I’m working on a soccer/football project. The longer you hold the button, the more powerful the shot. But, I have no idea how to implement this in ML Agents. Shot direction is pretty straightforward, continuous actions gets the x and y axes, even shot power would be a simple continuous action, BUT it has to be timed. If the shot is not timed it creates unbalanced gameplay where the player(you) have to wait 1 second to get full shot power where as the AI shoots full power instantly.
Please can someone point me in the right direction. I’m genuinely at a loss. Thank you.
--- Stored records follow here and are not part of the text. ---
-- ==== Sys2Proof/Machine/StoreAccess.lean ====
section
/-! DEFINITION. SET_TIMEBASE (R190, R191), the six writes of WRITE_STORE (R182, R185), and the notice requests SUBSCRIBE and
QUERY_NOTICES (R179, R180). -/

namespace Sys2Proof.Machine

/-! ### SET_TIMEBASE -/

/-- SET_TIMEBASE (R191). -/
def setTimebaseRule (us : Nat) (s : State) : Reply :=
  if s.sector = .unconfigured then s.reply .unconfigured
  else if ¬ (10 ≤ us ∧ us ≤ 2000) then s.reply .badArg
  else
    match s.timebase with
    | some t => { state := s, answer := some (.alreadySet, .timebase t) }
    | none => State.reply { s with timebase := some us } .ok

def execSetTimebase (p : PortId) (seq us : Nat) (s : State) : Host.Outcome State Fault Refusal :=
  .next (s.request p .setTimebase seq (setTimebaseRule us))

/-! ### WRITE_STORE -/

/-- Every patrol-set place holds a set (R183). -/
def patrolsPresent (i : Image) : Bool := i.patrol.items.all Option.isSome

/-- The image is valid (R183). -/
def storeValid (st : Store) : Bool := patrolsPresent st.image && decide (st.check = Config.storeCheck st.image)

/-- An accepted write and its answer (R185). -/
def State.written (s : State) (i : Image) : Reply :=
  let s := s.writeImage i
  s.replyWith (.written (countHeld i.patrol) (storeValid s.store))

/-- WRITE_STORE of the sector id. -/
def writeSectorIdRule (id : Nat) (s : State) : Reply :=
  match inRange 64 id with
  | some x => s.written { s.store.image with sectorId := x }
  | none => s.reply .badArg

def execWriteStoreSectorId (p : PortId) (seq id : Nat) (s : State) : Host.Outcome State Fault Refusal :=
  .next (s.request p .writeStore seq (writeSectorIdRule id))

/-- WRITE_STORE of the fixed list. -/
def writeFixedListRule (cells : List Nat) (s : State) : Reply :=
  match cellList 0 128 cells with
  | some l => s.written { s.store.image with fixed := l }
  | none => s.reply .badArg

def execWriteStoreFixedList (p : PortId) (seq : Nat) (cells : List Nat) (s : State) : Host.Outcome State Fault Refusal :=
  .next (s.request p .writeStore seq (writeFixedListRule cells))

/-- A cell is a member of a patrol-set place. -/
def memberOf (c : CellId) (o : Option (List CellId)) : Bool :=
  match o with
  | some l => decide (c ∈ l)
  | none => false

/-- The patrol sets that a cell is a member of (R182). -/
def membership (t : Table 96 (Option (List CellId))) (c : CellId) : Nat := (t.items.filter (memberOf c)).length

/-- The most patrol sets a cell may be a member of (R29, R182). -/
def membershipLimit : Nat := 7

/-- The data of a PATROL_SET: absent for no cell, else 4 to 24 distinct cells (R185, section 12.3). -/
def readPatrol (cells : List Nat) : Option (Option (List CellId)) :=
  match cells with
  | [] => some none
  | _ => (cellList 4 24 cells).map some

/-- WRITE_STORE of a patrol set. -/
def writePatrolSetRule (slot : Nat) (cells : List Nat) (s : State) : Reply :=
  match inRange 96 slot, readPatrol cells with
  | some n, some o =>
    let t := s.store.image.patrol.set n o
    if (o.getD []).all fun c => decide (membership t c ≤ membershipLimit) then s.written { s.store.image with patrol := t }
    else s.reply .badArg
  | _, _ => s.reply .badArg

def execWriteStorePatrolSet (p : PortId) (seq slot : Nat) (cells : List Nat) (s : State) : Host.Outcome State Fault Refusal :=
  .next (s.request p .writeStore seq (writePatrolSetRule slot cells))

/-- Two border entries that may not stand in two places (R182): the same local cell, or the same number of one link. -/
def entryClash (a b : BorderEntry) : Bool :=
  decide (a.cell = b.cell) || (decide (a.link = b.link) && decide (a.theirs = b.theirs))

/-- The data of a BORDER_ENTRY: empty, or an entry in range. -/
def readPlace (entry : Option RawBorder) : Option (Option BorderEntry) :=
  match entry with
  | none => some none
  | some r => (readBorder r).map some

/-- An entry clashes with one that stands in the table. -/
def clashes (t : Table 256 (Option BorderEntry)) (e : BorderEntry) : Bool :=
  t.items.any fun o => match o with
    | some x => entryClash x e
    | none => false

/-- WRITE_STORE of a border entry: judged against the other places. -/
def writeBorderEntryRule (place : Nat) (entry : Option RawBorder) (s : State) : Reply :=
  match inRange 256 place, readPlace entry with
  | some i, some none => s.written { s.store.image with border := s.store.image.border.set i none }
  | some i, some (some e) =>
    if clashes (s.store.image.border.set i none) e then s.reply .badArg
    else s.written { s.store.image with border := s.store.image.border.set i (some e) }
  | _, _ => s.reply .badArg

def execWriteStoreBorderEntry (p : PortId) (seq place : Nat) (entry : Option RawBorder) (s : State) :
    Host.Outcome State Fault Refusal :=
  .next (s.request p .writeStore seq (writeBorderEntryRule place entry))

/-- The data of a RETIRED_ENTRY: empty, or an entry in range. -/
def readRetiredPlace (entry : Option RawRetired) : Option (Option RetiredEntry) :=
  match entry with
  | none => some none
  | some r => (readRetired r).map some

/-- WRITE_STORE of a retired entry. -/
def writeRetiredEntryRule (slot : Nat) (entry : Option RawRetired) (s : State) : Reply :=
  match inRange 96 slot, readRetiredPlace entry with
  | some n, some o => s.written { s.store.image with retired := s.store.image.retired.set n o }
  | _, _ => s.reply .badArg

def execWriteStoreRetiredEntry (p : PortId) (seq slot : Nat) (entry : Option RawRetired) (s : State) :
    Host.Outcome State Fault Refusal :=
  .next (s.request p .writeStore seq (writeRetiredEntryRule slot entry))

/-- WRITE_STORE of CLEAR: every item to its blank value. -/
def writeClearRule (s : State) : Reply := s.written .blank

def execWriteStoreClear (p : PortId) (seq : Nat) (s : State) : Host.Outcome State Fault Refusal :=
  .next (s.request p .writeStore seq writeClearRule)

/-! ### SUBSCRIBE and QUERY_NOTICES -/

/-- A kind newly subscribed with a held-over count has its SUMMARY queued when the queue has room (R179). -/
def Port.summarizeNew (old : Byte) (p : Port) (k : NoticeKind) : Port :=
  if p.subscribed k && !old.getLsbD k.idx.val && decide (p.heldOver.get k.idx ≠ 0) && decide (p.notices.length < noticeRoom) then
    { p with notices := p.notices ++ [.summary k (p.heldOver.get k.idx)], heldOver := p.heldOver.set k.idx 0 }
  else p

/-- The subscription set is replaced (R179). -/
def Port.subscribe (kinds : Byte) (p : Port) : Port :=
  NoticeKind.all.foldl (Port.summarizeNew p.subs) { p with subs := kinds }

/-- SUBSCRIBE (R179). -/
def subscribeRule (p : PortId) (kinds : Byte) (s : State) : Reply := (s.updPort p (Port.subscribe kinds)).reply .ok

def execSubscribe (p : PortId) (seq : Nat) (kinds : Byte) (s : State) : Host.Outcome State Fault Refusal :=
  .next (s.request p .subscribe seq (subscribeRule p kinds))

/-- QUERY_NOTICES (R180). -/
def queryNoticesRule (p : PortId) (s : State) : Reply :=
  let q := s.port p
  match q.role with
  | some r =>
    s.replyWith (.notices { port := p, role := r, subs := q.subs, queued := q.notices.length, heldOver := q.heldOver.items })
  | none => s.deferred

def execQueryNotices (p : PortId) (seq : Nat) (s : State) : Host.Outcome State Fault Refusal :=
  .next (s.request p .queryNotices seq (queryNoticesRule p))

end Sys2Proof.Machine
end

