/-- The segment store's records agree (R48, R50, R51, R52): a record is on the free list once or holds a segment; a segment that is
not STAGED stands once in its own slot's chain, of 32 at most; a batch counts its segments, and a segment is STAGED while its batch is OPEN; and a
branch has orders and poll-list entries of segments that stand in the chain of their drop's slot. -/
structure State.Ledger (s : State) : Prop where
  freeOnce : s.free.Nodup
  freeRecords : ∀ id, id ∈ s.free ↔ s.seg id = none
  chainOnce : ∀ n, (s.slot n).chain.Nodup ∧ (s.slot n).chain.length ≤ chainRoom
  chains : ∀ n id, id ∈ (s.slot n).chain ↔ ∃ g, s.seg id = some g ∧ g.slot = n ∧ g.state ≠ .staged
  batchIds : ∀ i j x y, s.batches.get i = some x → s.batches.get j = some y → x.id = y.id → i = j
  openOnce : ∀ i j x y, s.batches.get i = some x → s.batches.get j = some y → x.state = .opened → y.state = .opened → i = j
  batches : ∀ i x, s.batches.get i = some x → s.BatchSound x
  owned : ∀ id g b, s.seg id = some g → g.batch = some b →
    ∃ i x, s.batches.get i = some x ∧ x.id = b ∧ (g.state = .staged ↔ x.state = .opened)
  unowned : ∀ id g, s.seg id = some g → g.batch = none → g.state ≠ .staged
  queued : ∀ b o, .order o ∈ (s.branch b).queue → o.seg ∈ (s.slot (slotOf b o.drop)).chain
  setBack : ∀ b, ∀ o ∈ (s.branch b).backlog, o.seg ∈ (s.slot (slotOf b o.drop)).chain
  onBus : ∀ b o l, (s.branch b).bus = some { call := .entry (.order o), left := l } → o.seg ∈ (s.slot (slotOf b o.drop)).chain
  polled : ∀ b, ∀ e ∈ (s.branch b).poll, e.seg ∈ (s.slot (slotOf b e.drop)).chain

/-- A slot casts a shadow on a cell (R29): populated, not RETIRED, its position not known, the cell in its patrol set. -/
def Slot.casts (c : CellId) (sl : Slot) : Bool :=
  sl.populated && decide (sl.state ≠ .retired) && !sl.stand.known && decide (c ∈ sl.patrol)

/-- Shadow counts agree with the slots (R24, R29); an ABSENT slot stands nowhere and a RETIRED one at a known position, neither with
a segment in its chain (R5, R20, R22), and no segment is for an ABSENT slot (R55, R138). -/
structure State.FieldSound (s : State) : Prop where
  shadow : ∀ c, (s.cell c).shadow = s.slots.items.countP (Slot.casts c)
  patrols : ∀ c, (s.slots.items.countP fun sl => decide (c ∈ sl.patrol)) ≤ membershipLimit
  absent : ∀ n, (s.slot n).state = .absent → (s.slot n).populated = false ∧ (s.slot n).stand = .lost ∧ (s.slot n).chain = []
  present : ∀ n, (s.slot n).state ≠ .absent → (s.slot n).populated = true
  retired : ∀ n, (s.slot n).state = .retired → (s.slot n).stand.known = true ∧ (s.slot n).chain = []
  segments : ∀ id g, s.seg id = some g → (s.slot g.slot).state ≠ .absent

/-- Every ORPHAN cell is shadowed (R36). -/
def State.OrphansShadowed (s : State) : Prop := ∀ c k, (s.cell c).owner = .orphan k → (s.cell c).shadow ≠ 0

/-- No segment of an ABORTING batch is CHAINED (R62). -/
def State.NoneChainedAborting (s : State) : Prop :=
  ∀ id g i x, s.seg id = some g → s.batches.get i = some x → g.batch = some x.id → x.state = .aborting → g.state ≠ .chained

/-- No segment is GRANTED and unsent outside RUN and HOLD (R156). -/
def State.NoneGrantedStopped (s : State) : Prop :=
  s.sector ≠ .run → s.sector ≠ .hold → ∀ id g, s.seg id = some g → g.state ≠ .granted

/-- A DONE with this status does not fit the segment (R13, R102, R103): counts other than those ordered of a MOVE or TRIM, or no datum
found by a DATUM. -/
def SegBody.Missed (r : StatusReply) : SegBody → Prop
  | .move x y _ _ _ => r.dTheta ≠ x ∨ r.dPhi ≠ y
  | .trim x y _ _ _ => r.dTheta ≠ x ∨ r.dPhi ≠ y
  | .datum _ _ _ _ => r.datumFound = false
  | .dwell _ => False

/-- A STATUS to a call of purpose `w` fails the order of a segment (R13, R100, R102, R103). -/
def SegBody.FailsBy (body : SegBody) (w : Purpose) (r : StatusReply) : Prop :=
  match r.state with
  | .stopped => True
  | .done => body.Missed r
  | .running => w = .final
  | .idle => w = .final

/-- A STOPPED without contact under a halt mark, its counts in range of where the robot stood: no fault (R13, R103, R158). -/
def Stand.Interrupted (st : Stand) (haltMark : Bool) (r : StatusReply) : Prop :=
  r.state = .stopped ∧ r.senses.contact = false ∧ haltMark = true ∧
    ∀ p, st.pos = some p → movePos p.1 p.2 r.dTheta r.dPhi ≠ none
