/-! ### The lines -/

/-- A body in its envelope is received whole on every line (R192), and the frames that a part makes on a border link are read by its
neighbour as the commands they stand for (R117, R193, section 12.5). -/
def Obligations.FramesReadBack : Prop :=
  (∀ (l : LineKind) (body : List Byte), 2 ≤ body.length → body.length + 2 ≤ l.maxLength →
    receive l (envelope l body) = [.body body]) ∧
  (∀ (k : LinkId) (x : SectorId) (n : Byte) (r : RefuseReason) (a c : List CellId),
    (receive .border (borderBytes x (.grant n))).map (linkCommand k) = [.grant k x n] ∧
    (receive .border (borderBytes x (.refuse n r))).map (linkCommand k) = [.refuse k x n r] ∧
    (receive .border (borderBytes x .sync)).map (linkCommand k) = [.sync k x] ∧
    (a.length ≤ 32 →
      (receive .border (borderBytes x (.claim n a))).map (linkCommand k) = [.claim k x n (a.map Fin.val)]) ∧
    (a.length ≤ 256 →
      (receive .border (borderBytes x (.release a))).map (linkCommand k) = [.release k x (a.map Fin.val)]) ∧
    (a.length ≤ 256 → c.length ≤ 256 →
      (receive .border (borderBytes x (.syncReport a c))).map (linkCommand k) =
        [.syncReport k x (a.map Fin.val) (c.map Fin.val)]))
end

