theorem Steady.notFound (n : SlotId) : P (s.notFound n) := by
  unfold State.notFound
  split
  · exact hP.silent h n
  · exact h

theorem Steady.noReply (b : BranchId) (e : Entry) (l : List Byte) : P (s.noReply b e l) := by
  unfold State.noReply
  have h' := hP.freeBus h b
  dsimp only
  repeat' split
  all_goals first
    | exact h'
    | exact hP.complete h' _ _ _ _ _ _ _ _
    | exact hP.silent h' _
    | exact hP.updBranch (hP.notFound h' _) _ _
    | exact hP.answerService h' _ _

theorem Steady.windowEnd (b : BranchId) (l : List Byte) : P (s.windowEnd b l) := by
  unfold State.windowEnd
  split
  · exact h
  · exact hP.freeBus h b
  · exact hP.noReply h b _ _
  · exact hP.updBranch h _ _

/-! ### Border links -/

theorem Steady.endClaim (k : LinkId) (c : Claim) (e : ClaimEnd) : P (s.endClaim k c e) := hP.updLink h _ _

theorem Steady.backOff (c : Claim) : P (s.backOff c) := by
  unfold State.backOff
  split
  · exact h
  · exact hP.updEntry (hP.freePending h _) _
      (f := fun e => { e with pendingClaim := false, backoff := some (s.now + backoffTime) }) ⟨fun _ => rfl, fun _ h => h⟩

theorem Steady.timeOutClaim (k : LinkId) : P (s.timeOutClaim k) := by
  unfold State.timeOutClaim
  split
  · exact hP.causeScan (hP.backOff (hP.endClaim (hP.sendRelease h k _) k _ _) _)
  · exact h

theorem Steady.enterLink (k : LinkId) (st : LinkState) : P (s.enterLink k st) := hP.raise _ (hP.updLink h _ _)

theorem Steady.countTimeout (k : LinkId) : P (s.countTimeout k) := by
  unfold State.countTimeout
  split
  · exact h
  · have h' := hP.updLink h k fun l => { l with timeouts := l.timeouts + 1 }
    dsimp only
    split
    · exact hP.timeOutClaim (hP.enterLink h' k _) k
    · exact h'

theorem Steady.greet (k : LinkId) (x : SectorId) : P (s.greet k x) := by
  unfold State.greet
  have h' := hP.updLink h k fun l => { l with neighbour := some x, timeouts := 0 }
  dsimp only
  split
  · exact hP.enterLink h' k _
  · exact h'

theorem Steady.borderEvent (k : LinkId) (x : SectorId) (b : Bool) (f : State → State) (hf : ∀ {s}, P s → P (f s)) :
    P (s.borderEvent k x b f) := by
  unfold State.borderEvent
  split
  · exact h
  · exact hP.busEvent h _ fun h => hf (hP.greet h k x)

omit hP h in
theorem State.lendable_not_fixed {k : LinkId} {l : List Nat} (hl : l.all (s.lendable k) = true) :
    ∀ c ∈ s.cellsOn k l, (s.cell c).owner ≠ .fixed := by
  intro c hc e
  obtain ⟨i, hi, hk⟩ := List.mem_filterMap.1 hc
  have := List.all_eq_true.1 hl i hi
  simp [State.lendable, hk, e] at this

theorem Steady.takeClaim (k : LinkId) (n : Byte) (l : List Nat) : P (s.takeClaim k n l) := by
  unfold State.takeClaim
  repeat' split
  · exact hP.send h k _
  · rename_i hl
    exact hP.send (hP.lend k _ (State.lendable_not_fixed hl) h) k _
  · exact hP.send h k _
  · exact hP.send h k _

omit hP h in
theorem State.claim_not_fixed {k : LinkId} {c : Claim} {p : Bool} {l : List CellId}
    (hm : (p && l.all (s.claimPasses k c)) = true) : ∀ x ∈ l, (s.cell x).owner ≠ .fixed := by
  intro x hx e
  simp only [Bool.and_eq_true, List.all_eq_true] at hm
  have := hm.2 x hx
  simp [State.claimPasses, e] at this

theorem Steady.takeGrant (k : LinkId) (c : Claim) : P (s.takeGrant k c) := by
  unfold State.takeGrant
  have h' := hP.causeScan (hP.backOff (hP.endClaim (hP.sendRelease h k (s.stillAway k c.cells)) k c .released) c)
  dsimp only
  repeat' split
  all_goals first | exact h' | exact hP.causeScan (hP.grantSeg (hP.endClaim h k c _) _ _ _ (State.claim_not_fixed (by assumption)))

theorem Steady.takeRelease (k : LinkId) (l : List Nat) : P (s.takeRelease k l) := by
  unfold State.takeRelease
  dsimp only
  have h' (p : QEntry → Bool) (g : Nat → Cell → Cell) (hg : CellOk g) :
      P { s.updCells g with queue := (s.updCells g).queue.map fun e => if p e then { e with backoff := none } else e } :=
    hP.queue _ (Shrinks.map _ (EntryOk.ite (f := fun e => { e with backoff := none }) ⟨fun _ => rfl, fun _ h => h⟩ _))
      (hP.updCells hg h)
  split
  · exact hP.causeScan (h' _ _ fun i r hr => by simp [hr])
  · exact h' _ _ fun i r hr => by simp [hr]

theorem Steady.report (k : LinkId) : P (s.report k) := hP.send (hP.updCells (fun i r hr => by simp [hr]) h) k _

theorem Steady.takeReport (k : LinkId) (a b : List Nat) : P (s.takeReport k a b) := by
  unfold State.takeReport
  have h' := hP.updLink h k fun l => { l with syncOwed := false, syncTimer := none }
  dsimp only
  refine hP.sendRelease (hP.updCells (fun i r hr => by simp [hr]) (hP.updCells (fun i r hr => by simp [hr]) ?_)) k _
  split
  · exact h'
  · exact hP.enterLink h' k _

theorem Steady.beginHalt : P s.beginHalt := by
  unfold State.beginHalt
  exact hP.finish (foldl_keeps (P := P) (fun t b h => hP.requestHalt h b) (hP.phase .halt h)) s
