-- ==== Sys2Proof/Tests/Slice0.lean ====
section
/-! SUPPORT. Tests: ill-formed terms that the check refuses, frames written out from the spec's layouts, one step of a command on a
small state, and for every statement with hypotheses a state and operands that meet them. -/

namespace Sys2Proof.Tests

open Sys2Proof.Machine

set_option Elab.async false

/-! ### Helpers -/

/-- The outcome is a next state that passes `p`. -/
def runs (i : Instr) (s : State) (p : State → Bool) : Bool :=
  match exec i s with
  | .next t => p t
  | _ => false

/-- `State.Ready`, by computation. -/
def readyB (s : State) (p : PortId) (r : Role) : Bool :=
  !s.resetHeld && decide ((s.port p).role = some r) && !(s.port p).busy

/-- `State.Takes`, by computation. -/
def takesB (s : State) (p : PortId) (r : Role) (c : ReqCode) : Bool :=
  readyB s p r && c.allowed r && (decide (s.sector ≠ .unconfigured) || decide (r = .service) || c.passesUnconfigured)

theorem ready_of {s : State} {p : PortId} {r : Role} (h : readyB s p r = true) : s.Ready p r := by
  simp only [readyB, Bool.and_eq_true, decide_eq_true_eq, Bool.not_eq_true'] at h
  exact ⟨h.1.1, h.1.2, h.2⟩

theorem takes_of {s : State} {p : PortId} {r : Role} {c : ReqCode} (h : takesB s p r c = true) : s.Takes p r c := by
  simp only [takesB, Bool.and_eq_true, Bool.or_eq_true, decide_eq_true_eq] at h
  refine ⟨ready_of h.1.1, h.1.2, fun hs => ?_⟩
  rcases h.2 with (h | h) | h
  · exact absurd hs h
  · exact .inl h
  · exact .inr h

/-- `State.RolesDistinct`, by computation. -/
def distinctB (s : State) : Bool :=
  allPorts.all fun p => allPorts.all fun q =>
    decide (p = q) || (s.port p).role.isNone || decide ((s.port p).role ≠ (s.port q).role)

theorem distinct_of {s : State} (h : distinctB s = true) : s.RolesDistinct := by
  intro p q r hp hq
  simp only [distinctB, List.all_eq_true, Bool.or_eq_true, decide_eq_true_eq] at h
  rcases h p (List.mem_finRange p) q (List.mem_finRange q) with (h | h) | h
  · exact h
  · simp [hp] at h
  · exact absurd (hp.trans hq.symm) h

/-! ### Small states -/

/-- A part after start-up, in a sector state, with a timebase. -/
def up (st : SectorState) : State := { State.reset with sector := st, phase := .done, timebase := some 100 }

/-- A slot placed. -/
def put (s : State) (n : SlotId) (sl : Slot) : State := s.updSlot n fun _ => sl

/-- A populated slot with an empty chain. -/
def slotAs (st : SlotState) (stand : Stand) : Slot :=
  { populated := true, state := st, stand := stand, patrol := [10, 11, 12, 13], fault := none, chain := [] }

/-- A robot at 5, 6 in cell 10. -/
def home : Stand := .footprint 5 6 [10]

/-- A slot with a chain. -/
def chained (st : SlotState) (stand : Stand) (ids : List SegId) : Slot := { slotAs st stand with chain := ids }

/-- A segment in the pool. -/
def withSeg (s : State) (id : SegId) (g : Segment) : State := { s with pool := s.pool.set id (some g) }

/-- A MOVE of slot `n` by 2, 3 over cells 10 and 11 into 11. -/
def moveSeg (n : SlotId) (st : SegState) (batch : Option Nat) : Segment :=
  { slot := n, body := .move 2 3 1 [10, 11] [11], tag := 7, batch := batch, state := st, continuation := false }

/-- A batch record. -/
def batchAs (id : Nat) (st : BatchState) (loaded pending : Nat) (staging : List SegId) : Batch :=
  { id := id, state := st, loaded := loaded, pending := pending, done := 0, failed := 0, skipped := 0, staging := staging,
    endOrder := none }

/-- A batch at place 0. -/
def withBatch (s : State) (b : Batch) : State := { s with batches := s.batches.set 0 (some b) }

/-- A cell's owner set. -/
def own (s : State) (c : CellId) (o : Owner) : State := { s with cells := s.cells.upd c fun r => { r with owner := o } }

/-- An order of drop `d` for segment 0. -/
def orderOf (d : DropId) (wait : Option Nat) : Order :=
  { seg := 0, drop := d, period := 200, continuation := false, keep := some false, left := 2, naked := false, wait := wait }
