-- ==== Sys2Proof/Machine/Flags.lean ====
section
/-! DEFINITION. The engine has no flags, condition codes or predicate registers (spec/10_state.md rule R25), so there is no
flag to compute. What stands here is the one thing a comparison yields instead: the truth value that decides a branch
(spec/45_control_transfer.md rules R221-R226) or becomes the 0 or 1 of SLT, SLTU, SLTI and SLTIU
(spec/41_integer_register.md rules R145, R146, spec/43_integer_immediate.md rules R182, R183). -/

namespace Sys2Proof.Machine

/-- `a = b`. -/
def condEq (a b : Word) : Bool := decide (a = b)

/-- `s(a) < s(b)`. -/
def condLtSigned (a b : Word) : Bool := decide (a.toInt < b.toInt)

/-- `u(a) < u(b)`. -/
def condLtUnsigned (a b : Word) : Bool := decide (a.toNat < b.toNat)

/-- `if c then 1 else 0` as a word. -/
def condWord (c : Bool) : Word := if c then 1 else 0

end Sys2Proof.Machine
end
Have you tried adding the current power level as an observation? The agent should be able to figure out timed behaviour, if it knows that there’s a relation between a button press (its actions) and the shot strength. [EDIT That would be discrete action (on/off), doing the same as a button press, no continuous strength control.]
Or maybe you don’t necessarily need fine-tuned control of the shot strength? If your game works with, let’s say 3 different values, maybe you could map those to different keys and discrete actions.
1 Like
I have got it working. Sort of. At the very least the heuristic controls are working the way i want them to work. When I press the button, the shot powers up and shoots the way I want it to.
public override void Heuristic(in ActionBuffers actionBuffers)
{
var actionsout = actionBuffers.ContinuousActions;
actionsout.Clear();
actionsout[1] = Input.GetAxisRaw("Vertical");
actionsout[2] = Input.GetAxisRaw("Horizontal");
if (Input.GetKeyDown("o"))
{
startTime = Time.time;
StartCoroutine("WaitPeriod");
pressed = true;
}
if (pressed == true)
{
if (Input.GetKeyUp("o"))
{
actionsout[0] = Mathf.Clamp((Time.time - startTime), 0, 1);
print(Time.time - startTime);
pressed = false;
StopCoroutine("WaitPeriod");
}
}
}
I achieved this with a coroutine. Maybe I’m just being paranoid, but something tells me it might not function that well within the actual training. I’ll update this when I have results. But thanks for the observation suggestion, I hadn’t thought of adding the power level/time as an observation. Me thinks it might just work.